___ Provided data

-- ==== Sys2Proof/Laws/Exec.lean ====
section
/-! SUPPORT. Laws/Exec.lean: what each shared operation leaves alone, and everything an instruction can do, said once. -/

namespace Sys2Proof.Machine

/-! ## What stays the same under each update -/

theorem SameAround.refl (s : State) : SameAround s s :=
  ⟨⟨rfl, fun _ => rfl⟩, ⟨rfl, rfl, rfl⟩, rfl, rfl⟩

theorem SameAround.trans {s t u : State} (h : SameAround s t) (k : SameAround t u) : SameAround s u :=
  ⟨⟨k.1.1.trans h.1.1, fun n => (k.1.2 n).trans (h.1.2 n)⟩,
    ⟨k.2.1.1.trans h.2.1.1, k.2.1.2.1.trans h.2.1.2.1, k.2.1.2.2.trans h.2.1.2.2⟩,
    k.2.2.1.trans h.2.2.1, k.2.2.2.trans h.2.2.2⟩

/-- `raise` is FaultedFrom: it changes PHASE and the fault registers and nothing else (R310). -/
theorem State.raise_faultedFrom (s : State) (c : FaultCause) (v : Int) (p : Nat) :
    FaultedFrom s (s.raise c v p) c v p :=
  ⟨rfl, rfl, rfl, rfl, rfl, rfl, fun _ => rfl, fun _ => ⟨rfl, rfl⟩, ⟨rfl, fun _ => rfl⟩, ⟨rfl, rfl, rfl⟩, rfl, rfl⟩

/-- A register write with its advance. -/
theorem storeValue_spec (rd : Byte) (v : Int) (s : State) :
    (storeValue rd v s).reg rd = v ∧ SameRegsBut rd s (storeValue rd v s) ∧ SameLabels s (storeValue rd v s) ∧
      (storeValue rd v s).out = s.out ∧ (storeValue rd v s).pc = s.pc + 3 ∧ SameRunning s (storeValue rd v s) :=
  ⟨by simp [storeValue], fun r h => by simp [storeValue, State.setReg_reg_other _ _ _ h], fun _ => ⟨rfl, rfl⟩,
    rfl, rfl, ⟨⟨rfl, fun _ => rfl⟩, ⟨rfl, rfl, rfl⟩, rfl, rfl⟩, rfl, rfl, rfl, rfl⟩

/-- An addition stores the sum, or raises AddOverflow. -/
theorem addValue_cases (rd : Byte) (y : Int) (s : State) :
    (∃ v, addCells s.cfg (s.reg rd) y = some v ∧ addValue rd y s = storeValue rd v s) ∨
      (addCells s.cfg (s.reg rd) y = none ∧ addValue rd y s = s.raise .addOverflow rd.toNat s.pc) := by
  cases h : addCells s.cfg (s.reg rd) y with
  | some v => exact .inl ⟨v, rfl, by simp [addValue, h]⟩
  | none => exact .inr ⟨rfl, by simp [addValue, h]⟩

/-- A printed line. -/
theorem printLine_spec (text : List Byte) (s : State) :
    (printLine text s).out = s.out ++ text ++ [s.cfg.newline] ∧ SameRegs s (printLine text s) ∧
      SameLabels s (printLine text s) ∧ (printLine text s).pc = s.pc + 2 ∧ SameRunning s (printLine text s) :=
  ⟨by simp [printLine], fun _ => rfl, fun _ => ⟨rfl, rfl⟩, rfl,
    ⟨⟨rfl, fun _ => rfl⟩, ⟨rfl, rfl, rfl⟩, rfl, rfl⟩, rfl, rfl, rfl, rfl⟩

/-- A label write with its advance. -/
theorem labelSetTo_spec (j : Byte) (v : Nat) (s : State) :
    (labelSetTo j v s).label j = v ∧ (labelSetTo j v s).isLabelSet j = true ∧ SameLabelsBut j s (labelSetTo j v s) ∧
      SameRegs s (labelSetTo j v s) ∧ (labelSetTo j v s).out = s.out ∧ (labelSetTo j v s).pc = s.pc + 2 ∧
      SameRunning s (labelSetTo j v s) :=
  ⟨by simp [labelSetTo, State.setLabel_label], by simp [labelSetTo, State.setLabel_isLabelSet],
    fun k h => by simp [labelSetTo, State.setLabel_label, State.setLabel_isLabelSet, h], fun _ => rfl, rfl, rfl,
    ⟨⟨rfl, fun _ => rfl⟩, ⟨rfl, rfl, rfl⟩, rfl, rfl⟩, rfl, rfl, rfl, rfl⟩

/-- A jump of the pc. -/
theorem State.jump_spec (s : State) (n : Nat) :
    (s.jump n).pc = n ∧ SameRegs s (s.jump n) ∧ SameLabels s (s.jump n) ∧ (s.jump n).out = s.out ∧
      SameRunning s (s.jump n) :=
  ⟨rfl, fun _ => rfl, fun _ => ⟨rfl, rfl⟩, rfl, ⟨⟨rfl, fun _ => rfl⟩, ⟨rfl, rfl, rfl⟩, rfl, rfl⟩, rfl, rfl, rfl, rfl⟩

/-- A jump through a label goes to its value, or raises UnsetLabel. -/
theorem jumpThrough_cases (j : Byte) (s : State) :
    (jumpThrough j s = s.jump (s.label j) ∧ (s.cfg.unsetLabelPolicy = .zero ∨ s.isLabelSet j = true)) ∨
      (jumpThrough j s = s.raise .unsetLabel j.toNat s.pc ∧ s.cfg.unsetLabelPolicy = .fault ∧ s.isLabelSet j = false) := by
  cases h : lookupLabel s j with
  | some n =>
    refine .inl ⟨by simp [jumpThrough, h, lookupLabel_value h], ?_⟩
    by_contra hc
    rw [not_or] at hc
    have : s.cfg.unsetLabelPolicy = .fault := by cases hp : s.cfg.unsetLabelPolicy <;> simp_all
    rw [lookupLabel_eq_none_iff.2 ⟨this, by simpa using hc.2⟩] at h
    cases h
  | none => exact .inr ⟨by simp [jumpThrough, h], lookupLabel_eq_none_iff.1 h⟩

/-! ## The registers an instruction writes and the labels it may write -/

/-- The one register an instruction may write (R33). -/
def destination? : Instr → Option Byte
  | .halt => none
  | .storeImm _ rd => some rd
  | .storeReg _ rd => some rd
  | .addImm _ rd => some rd
  | .addReg _ rd => some rd
  | .printReg _ => none
  | .printChar _ => none
  | .labelsetReg _ => none
  | .labelsetImm _ => none
  | .jumpReg _ => none
  | .jumpImm _ => none
  | .jumptrue _ _ _ => none

/-- Why an instruction faults at state `s`: the cause and value its own rule gives. -/
def OwnFault (i : Instr) (s : State) (c : FaultCause) (v : Int) : Prop :=
  (∃ src rd, (i = .addImm src rd ∨ i = .addReg src rd) ∧ c = .addOverflow ∧ v = rd.toNat ∧
    s.cfg.addOverflow = .fault) ∨
  (∃ r, i = .labelsetReg r ∧ c = .indexBoundsError ∧ v = s.reg r ∧
    (s.cfg.labelsetRegMode = .indexFromReg ∧ ¬ (0 ≤ s.reg r ∧ s.reg r ≤ 255) ∨
      s.cfg.labelsetRegMode = .valueFromReg ∧ ¬ (0 ≤ s.reg r ∧ s.reg r ≤ s.cfg.progMax))) ∨
  (∃ r, i = .labelsetReg r ∧ c = .unsupportedOpcode ∧ v = 40 ∧ s.cfg.labelsetRegMode = .unsupported) ∨
  (∃ r, i = .jumpReg r ∧ c = .indexBoundsError ∧ v = s.reg r ∧ ¬ (0 ≤ s.reg r ∧ s.reg r ≤ 255)) ∨
  (∃ r, ∃ j : Byte, i = .jumpReg r ∧ s.reg r = j.toNat ∧ c = .unsetLabel ∧ v = j.toNat ∧
    s.cfg.unsetLabelPolicy = .fault ∧ s.isLabelSet j = false) ∨
  (∃ j, i = .jumpImm j ∧ c = .unsetLabel ∧ v = j.toNat ∧ s.cfg.unsetLabelPolicy = .fault ∧ s.isLabelSet j = false) ∨
  (∃ a b d, i = .jumptrue a b d ∧ c = .unsupportedOpcode ∧ v = 44)

theorem OwnFault.cause_ne_none {i : Instr} {s : State} {c : FaultCause} {v : Int} (h : OwnFault i s c v) : c ≠ .none := by
  rcases h with ⟨_, _, _, rfl, _⟩ | ⟨_, _, rfl, _⟩ | ⟨_, _, rfl, _⟩ | ⟨_, _, rfl, _⟩ | ⟨_, _, _, _, rfl, _⟩ | ⟨_, _, rfl, _⟩ |
    ⟨_, _, _, _, rfl, _⟩ <;> simp

/-- EVERYTHING AN INSTRUCTION CAN DO. It answers a next state, which is one of: the halted state; its destination
written with a value (for the additions, the sum of R173) and pc moved by 3; a non-empty line printed and pc moved by 2;
one label set and pc moved by 2; pc set to a label; one of its own faults raised. -/
theorem exec_cases (i : Instr) (s : State) : ∃ t, exec i s = .next t ∧
    ((i = .halt ∧ t = s.halt) ∨
     (∃ rd v, destination? i = some rd ∧ t = storeValue rd v s ∧
       ((∃ b, i = .storeImm b rd ∧ v = immValue s.cfg b) ∨ (∃ r, i = .storeReg r rd ∧ v = s.reg r) ∨
        (∃ b, i = .addImm b rd ∧ addCells s.cfg (s.reg rd) (immValue s.cfg b) = some v) ∨
        (∃ r, i = .addReg r rd ∧ addCells s.cfg (s.reg rd) (s.reg r) = some v))) ∨
     (∃ text, t = printLine text s ∧
       ((∃ r, i = .printReg r ∧ text = decimal (s.reg r)) ∨ (∃ c, i = .printChar c ∧ text = [c]))) ∨
     (∃ j v, t = labelSetTo j v s ∧
       ((i = .labelsetImm j ∧ v = s.pc + 2) ∨
        (∃ r, i = .labelsetReg r ∧ s.cfg.labelsetRegMode = .indexFromReg ∧ s.reg r = j.toNat ∧ v = s.pc + 2) ∨
        (i = .labelsetReg j ∧ s.cfg.labelsetRegMode = .valueFromReg ∧ s.reg j = v ∧ v ≤ s.cfg.progMax))) ∨
     (∃ j, t = s.jump (s.label j) ∧ (s.cfg.unsetLabelPolicy = .zero ∨ s.isLabelSet j = true) ∧
       (i = .jumpImm j ∨ ∃ r, i = .jumpReg r ∧ s.reg r = j.toNat)) ∨
     (∃ c v, t = s.raise c v s.pc ∧ OwnFault i s c v)) := by
  cases i with
  | halt => exact ⟨_, rfl, .inl ⟨rfl, rfl⟩⟩
  | storeImm b rd => exact ⟨_, rfl, .inr (.inl ⟨rd, _, rfl, rfl, .inl ⟨b, rfl, rfl⟩⟩)⟩
  | storeReg r rd => exact ⟨_, rfl, .inr (.inl ⟨rd, _, rfl, rfl, .inr (.inl ⟨r, rfl, rfl⟩)⟩)⟩
  | addImm b rd =>
    refine ⟨_, rfl, ?_⟩
    rcases addValue_cases rd (immValue s.cfg b) s with ⟨v, hv, ht⟩ | ⟨hn, ht⟩
    · exact .inr (.inl ⟨rd, v, rfl, ht, .inr (.inr (.inl ⟨b, rfl, hv⟩))⟩)
    · exact .inr (.inr (.inr (.inr (.inr ⟨_, _, ht,
        .inl ⟨b, rd, .inl rfl, rfl, rfl, (addCells_eq_none_iff.1 hn).1⟩⟩))))
  | addReg r rd =>
    refine ⟨_, rfl, ?_⟩
    rcases addValue_cases rd (s.reg r) s with ⟨v, hv, ht⟩ | ⟨hn, ht⟩
    · exact .inr (.inl ⟨rd, v, rfl, ht, .inr (.inr (.inr ⟨r, rfl, hv⟩))⟩)
    · exact .inr (.inr (.inr (.inr (.inr ⟨_, _, ht,
        .inl ⟨r, rd, .inr rfl, rfl, rfl, (addCells_eq_none_iff.1 hn).1⟩⟩))))
  | printReg r => exact ⟨_, rfl, .inr (.inr (.inl ⟨_, rfl, .inl ⟨r, rfl, rfl⟩⟩))⟩
  | printChar c => exact ⟨_, rfl, .inr (.inr (.inl ⟨_, rfl, .inr ⟨c, rfl, rfl⟩⟩))⟩
  | labelsetReg r =>
    cases hm : s.cfg.labelsetRegMode with
    | indexFromReg =>
      cases hj : labelIndex (s.reg r) with
      | some j =>
        exact ⟨_, by simp only [exec, execLabelsetReg, hm, hj], .inr (.inr (.inr (.inl ⟨j, _, rfl,
          .inr (.inl ⟨r, rfl, rfl, labelIndex_eq_some_iff.1 hj, rfl⟩)⟩)))⟩
      | none =>
        exact ⟨_, by simp only [exec, execLabelsetReg, hm, hj], .inr (.inr (.inr (.inr (.inr ⟨_, _, rfl,
          .inr (.inl ⟨r, rfl, rfl, rfl, .inl ⟨hm, labelIndex_eq_none_iff.1 hj⟩⟩)⟩))))⟩
    | valueFromReg =>
      cases hj : regIndex (s.reg r) s.cfg.progMax with
      | some v =>
        exact ⟨_, by simp only [exec, execLabelsetReg, hm, hj], .inr (.inr (.inr (.inl ⟨r, v, rfl,
          .inr (.inr ⟨rfl, rfl, (regIndex_eq_some_iff.1 hj).1, (regIndex_eq_some_iff.1 hj).2⟩)⟩)))⟩
      | none =>
        exact ⟨_, by simp only [exec, execLabelsetReg, hm, hj], .inr (.inr (.inr (.inr (.inr ⟨_, _, rfl,
          .inr (.inl ⟨r, rfl, rfl, rfl, .inr ⟨hm, regIndex_eq_none_iff.1 hj⟩⟩)⟩))))⟩
    | unsupported =>
      exact ⟨_, by simp only [exec, execLabelsetReg, hm]; rfl, .inr (.inr (.inr (.inr (.inr ⟨_, _, rfl,
        .inr (.inr (.inl ⟨r, rfl, rfl, rfl, hm⟩))⟩))))⟩
  | labelsetImm j => exact ⟨_, rfl, .inr (.inr (.inr (.inl ⟨j, _, rfl, .inl ⟨rfl, rfl⟩⟩)))⟩
  | jumpReg r =>
    cases hj : labelIndex (s.reg r) with
    | some j =>
      refine ⟨jumpThrough j s, by simp only [exec, execJumpReg, hj], ?_⟩
      rcases jumpThrough_cases j s with ⟨ht, hp⟩ | ⟨ht, hp, hs⟩
      · exact .inr (.inr (.inr (.inr (.inl ⟨j, ht, hp, .inr ⟨r, rfl, labelIndex_eq_some_iff.1 hj⟩⟩))))
      · exact .inr (.inr (.inr (.inr (.inr ⟨_, _, ht,
          .inr (.inr (.inr (.inr (.inl ⟨r, j, rfl, labelIndex_eq_some_iff.1 hj, rfl, rfl, hp, hs⟩))))⟩))))
    | none =>
      exact ⟨_, by simp only [exec, execJumpReg, hj], .inr (.inr (.inr (.inr (.inr ⟨_, _, rfl,
        .inr (.inr (.inr (.inl ⟨r, rfl, rfl, rfl, labelIndex_eq_none_iff.1 hj⟩)))⟩))))⟩
  | jumpImm j =>
    refine ⟨_, rfl, ?_⟩
    rcases jumpThrough_cases j s with ⟨ht, hp⟩ | ⟨ht, hp, hs⟩
    · exact .inr (.inr (.inr (.inr (.inl ⟨j, ht, hp, .inl rfl⟩))))
    · exact .inr (.inr (.inr (.inr (.inr ⟨_, _, ht,
        .inr (.inr (.inr (.inr (.inr (.inl ⟨j, rfl, rfl, rfl, hp, hs⟩)))))⟩))))
  | jumptrue a b d =>
    exact ⟨raiseUnsupported 44 s, by simp only [exec, execJumptrue], .inr (.inr (.inr (.inr (.inr ⟨_, _, rfl,
      .inr (.inr (.inr (.inr (.inr (.inr ⟨a, b, d, rfl, rfl, rfl⟩)))))⟩))))⟩

/-- Every instruction answers a next state. -/
theorem exec_next (i : Instr) (s : State) : ∃ t, exec i s = .next t := by
  obtain ⟨t, h, _⟩ := exec_cases i s
  exact ⟨t, h⟩

end Sys2Proof.Machine
end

______

• **Work to complete**:
Find each line of the data above that holds the word "advance", then copy it.

• **Answer to the problem**:
/-- A register write with its advance. -/
/-- A label write with its advance. -/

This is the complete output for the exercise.